Records excerpted from a collection
===============

theorem linkLoss_portKept (c : Controller) : c.PortKept c.linkLoss := by
  have hrelease : ∀ d : Controller, d.PortKept d.judgeRelease := fun d => by
    obtain ⟨-, -, -, -, -, hport, -⟩ := judgeRelease_leaves d
    exact portKept_of_port hport
  refine portKept_trans (forBays_keeps (fun d => c.PortKept d) (fun b d hd => portKept_trans hd ?_) (portKept_of_port rfl)) (hrelease _)
  unfold Controller.bayLosesLink
  split
  · split
    · exact portKept_trans (endSession_portKept d b _ _) (portKept_of_port rfl)
    · exact portKept_of_port rfl
  · exact portKept_of_port rfl

end Sys2Proof.Machine
end

section
/-! SUPPORT. A missed POLL (R137), and what follows it: the next visit, the attach probe, or the collapse of the link (R128, R133, R139, R140). -/

namespace Sys2Proof.Machine

/-! ### A missed POLL (R137) -/

/-- The third miss of a PRESENT node. -/
def Node.falls (n : Node) : Prop := n.state = .PRESENT ∧ 2 ≤ n.misses

/-- The node's entry after a missed POLL (R137). -/
def Node.missed (n : Node) (st : NodeState) : Node := { n with misses := min 3 (n.misses + 1), state := st }

theorem falls_iff (n : Node) : n.falls ↔ min 3 (n.misses + 1) = 3 ∧ n.state = .PRESENT := by
  have hm : 2 ≤ n.misses ↔ min 3 (n.misses + 1) = 3 := by omega
  rw [Node.falls, hm, and_comm]

/-- The node SILENT with its notice and flag, before its bays are told (R137). -/
def Controller.marksSilent (a : Addr) (c : Controller) : Controller :=
  ((c.updNode a fun n => n.missed .SILENT).raise .nodeSilent).setFault .NODE_SILENT

section
variable {c : Controller} {a : Addr}

theorem miss_of_stays (h : ¬ (c.node a).falls) : c.miss a = c.updNode a fun n => n.missed n.state := by
  unfold Controller.miss
  rw [falls_iff] at h
  exact if_neg h

theorem miss_of_falls (h : (c.node a).falls) : c.miss a =
    if (c.node a).kind = some .PEDESTAL ∧ c.link.finalCycle = false then (c.marksSilent a).nodeFallsSilent a else c.marksSilent a := by
  unfold Controller.miss
  rw [falls_iff] at h
  exact if_pos h

end

/-- What a missed POLL leaves of a controller: of the link all but the node's entry, the record table, and storage, settings, lines and run
part. -/
structure Controller.Missed (c : Controller) (a : Addr) (d : Controller) : Prop where
  link : d.link = { c.link with nodes := d.link.nodes }
  node : d.node a = (c.node a).missed (d.node a).state
  others : ∀ x, x ≠ a → d.node x = c.node x
  credit : d.credit = c.credit
  quiet : c.quietBlocks d
  roundTimer : d.pool.roundTimer = c.pool.roundTimer

section
variable {c : Controller} {a : Addr}

theorem updNode_missed (st : NodeState) : c.Missed a (c.updNode a fun n => n.missed st) where
  link := rfl
  node := by
    have hself : (c.updNode a fun n => n.missed st).node a = (c.node a).missed st := Table.get_set_self _ _ _
    rw [hself]
    rfl
  others x hx := Table.get_set_of_ne _ _ (Ne.symm hx)
  credit := rfl
  quiet := ⟨rfl, rfl, rfl, rfl⟩
  roundTimer := rfl

theorem marksSilent_node : (c.marksSilent a).node a = (c.node a).missed .SILENT := Table.get_set_self _ _ _

theorem marksSilent_raised : (c.marksSilent a).raised .nodeSilent :=
  raised_raise (c.updNode a fun n => n.missed .SILENT) .nodeSilent

theorem marksSilent_flagged : (c.marksSilent a).flagged .NODE_SILENT c.run.siteTime c.run.timeValid :=
  flagged_setFault ((c.updNode a fun n => n.missed .SILENT).raise .nodeSilent) .NODE_SILENT

/-- Whether the node falls silent or not, and whether its bays are told. -/
theorem miss_missed : c.Missed a (c.miss a) := by
  by_cases h : (c.node a).falls
  · have hmarks : c.Missed a (c.marksSilent a) := by
      obtain ⟨hl, hn, ho, hc, hq, hr⟩ := updNode_missed (c := c) (a := a) .SILENT
      exact ⟨hl, hn, ho, hc, hq, hr⟩
    rw [miss_of_falls h]
    split
    · obtain ⟨hcr, hli, -, hq, hround, -⟩ := nodeFallsSilent_leaves (c.marksSilent a) a
      have hnode : ∀ x, ((c.marksSilent a).nodeFallsSilent a).node x = (c.marksSilent a).node x := fun x => node_eq_of_link hli x
      refine ⟨by rw [hli]; exact hmarks.link, ?_, fun x hx => (hnode x).trans (hmarks.others x hx), hcr.trans hmarks.credit,
        quietBlocks_trans hmarks.quiet hq, hround.trans hmarks.roundTimer⟩
      rw [hnode a]
      exact hmarks.node
    · exact hmarks
  · rw [miss_of_stays h]
    exact updNode_missed _

/-- A node that falls silent is known as before, and SILENT (R137). -/
theorem miss_state :
    ((c.node a).falls → ((c.miss a).node a).state = .SILENT) ∧ (¬ (c.node a).falls → ((c.miss a).node a).state = (c.node a).state) := by
  refine ⟨fun h => ?_, fun h => ?_⟩
  · rw [miss_of_falls h]
    split
    · rw [node_eq_of_link (nodeFallsSilent_leaves (c.marksSilent a) a).2.1, marksSilent_node]
      rfl
    · rw [marksSilent_node]
      rfl
  · have hself : (c.updNode a fun n => n.missed n.state).node a = (c.node a).missed (c.node a).state := Table.get_set_self _ _ _
    rw [miss_of_stays h, hself]
    rfl

theorem miss_port_of_stays (h : ¬ (c.node a).falls) : (c.miss a).port = c.port := by
  rw [miss_of_stays h]
  rfl

/-- The NODE notice and the fault flag of a node that falls silent (R137). -/
theorem miss_reports (h : (c.node a).falls) :
    (c.miss a).raised .nodeSilent ∧ (c.miss a).flagged .NODE_SILENT c.run.siteTime c.run.timeValid := by
  have hport : (c.miss a).port = (c.marksSilent a).port := by
    rw [miss_of_falls h]
    split
    · obtain ⟨-, -, hport, -⟩ := nodeFallsSilent_leaves (c.marksSilent a) a
      exact hport
    · rfl
  exact ⟨(raised_congr hport _).mpr marksSilent_raised, (flagged_congr (congrArg Port.faults hport)).mpr marksSilent_flagged⟩

theorem miss_buffer : (c.miss a).port.buffer = c.port.buffer := by
  by_cases h : (c.node a).falls
  · rw [miss_of_falls h]
    split
    · obtain ⟨-, -, hport, -⟩ := nodeFallsSilent_leaves (c.marksSilent a) a
      rw [hport]
      rfl
    · rfl
  · rw [miss_port_of_stays h]

/-- Only the silence of a pedestal reaches outlets and pool. -/
theorem miss_outlets_of_not (h : ¬ ((c.node a).falls ∧ (c.node a).kind = some .PEDESTAL ∧ c.link.finalCycle = false)) :
    (c.miss a).outlets = c.outlets ∧ (c.miss a).pool = c.pool := by
  by_cases hfalls : (c.node a).falls
  · rw [miss_of_falls hfalls, if_neg fun hk => h ⟨hfalls, hk⟩]
    exact ⟨rfl, rfl⟩
  · rw [miss_of_stays hfalls]
    exact ⟨rfl, rfl⟩

theorem miss_pedestal (hf : c.link.finalCycle = false) (h : (c.node a).falls) (hk : (c.node a).kind = some .PEDESTAL) :
    c.miss a = (c.marksSilent a).nodeFallsSilent a := by
  rw [miss_of_falls h, if_pos ⟨hk, hf⟩]

/-- The silence of a pedestal at its bays and at the others (R50). -/
theorem miss_bays (hf : c.link.finalCycle = false) (h : (c.node a).falls) (hk : (c.node a).kind = some .PEDESTAL) :
    (∀ x, c.silences a x → (c.miss a).outlet x = (c.outlet x).silenced c.inForce.tRes ∧ (c.miss a).pool.computed.get x = 0
      ∧ ((c.outlet x).state = .QUEUED → withdrawn x (c.miss a).pool.queue))
    ∧ (∀ x, ¬ c.silences a x → (c.outlet x).alike ((c.miss a).outlet x) ∧ (c.miss a).pool.computed.get x = c.pool.computed.get x)
    ∧ ((c.miss a).pool.queue.map fun e => (e.bay, e.priority)) = c.pool.queue.map fun e => (e.bay, e.priority) := by
  obtain ⟨-, -, -, -, -, hqueue⟩ := nodeFallsSilent_leaves (c.marksSilent a) a
  rw [miss_pedestal hf h hk]
  exact ⟨fun x hx => nodeFallsSilent_outlet (c := c.marksSilent a) hx, fun x hx => nodeFallsSilent_outlet_of_not (c := c.marksSilent a) hx,
    hqueue⟩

===============

WORK REQUEST ▸ Only one stretch of the entries above is wanted: the lines from the one containing "theorem miss_pedestal (hf" through the one containing "rw [miss_pedestal hf h hk]". Please reproduce it exactly.

RESULT BELOW ▸
theorem miss_pedestal (hf : c.link.finalCycle = false) (h : (c.node a).falls) (hk : (c.node a).kind = some .PEDESTAL) :
    c.miss a = (c.marksSilent a).nodeFallsSilent a := by
  rw [miss_of_falls h, if_pos ⟨hk, hf⟩]

/-- The silence of a pedestal at its bays and at the others (R50). -/
theorem miss_bays (hf : c.link.finalCycle = false) (h : (c.node a).falls) (hk : (c.node a).kind = some .PEDESTAL) :
    (∀ x, c.silences a x → (c.miss a).outlet x = (c.outlet x).silenced c.inForce.tRes ∧ (c.miss a).pool.computed.get x = 0
      ∧ ((c.outlet x).state = .QUEUED → withdrawn x (c.miss a).pool.queue))
    ∧ (∀ x, ¬ c.silences a x → (c.outlet x).alike ((c.miss a).outlet x) ∧ (c.miss a).pool.computed.get x = c.pool.computed.get x)
    ∧ ((c.miss a).pool.queue.map fun e => (e.bay, e.priority)) = c.pool.queue.map fun e => (e.bay, e.priority) := by
  obtain ⟨-, -, -, -, -, hqueue⟩ := nodeFallsSilent_leaves (c.marksSilent a) a
  rw [miss_pedestal hf h hk]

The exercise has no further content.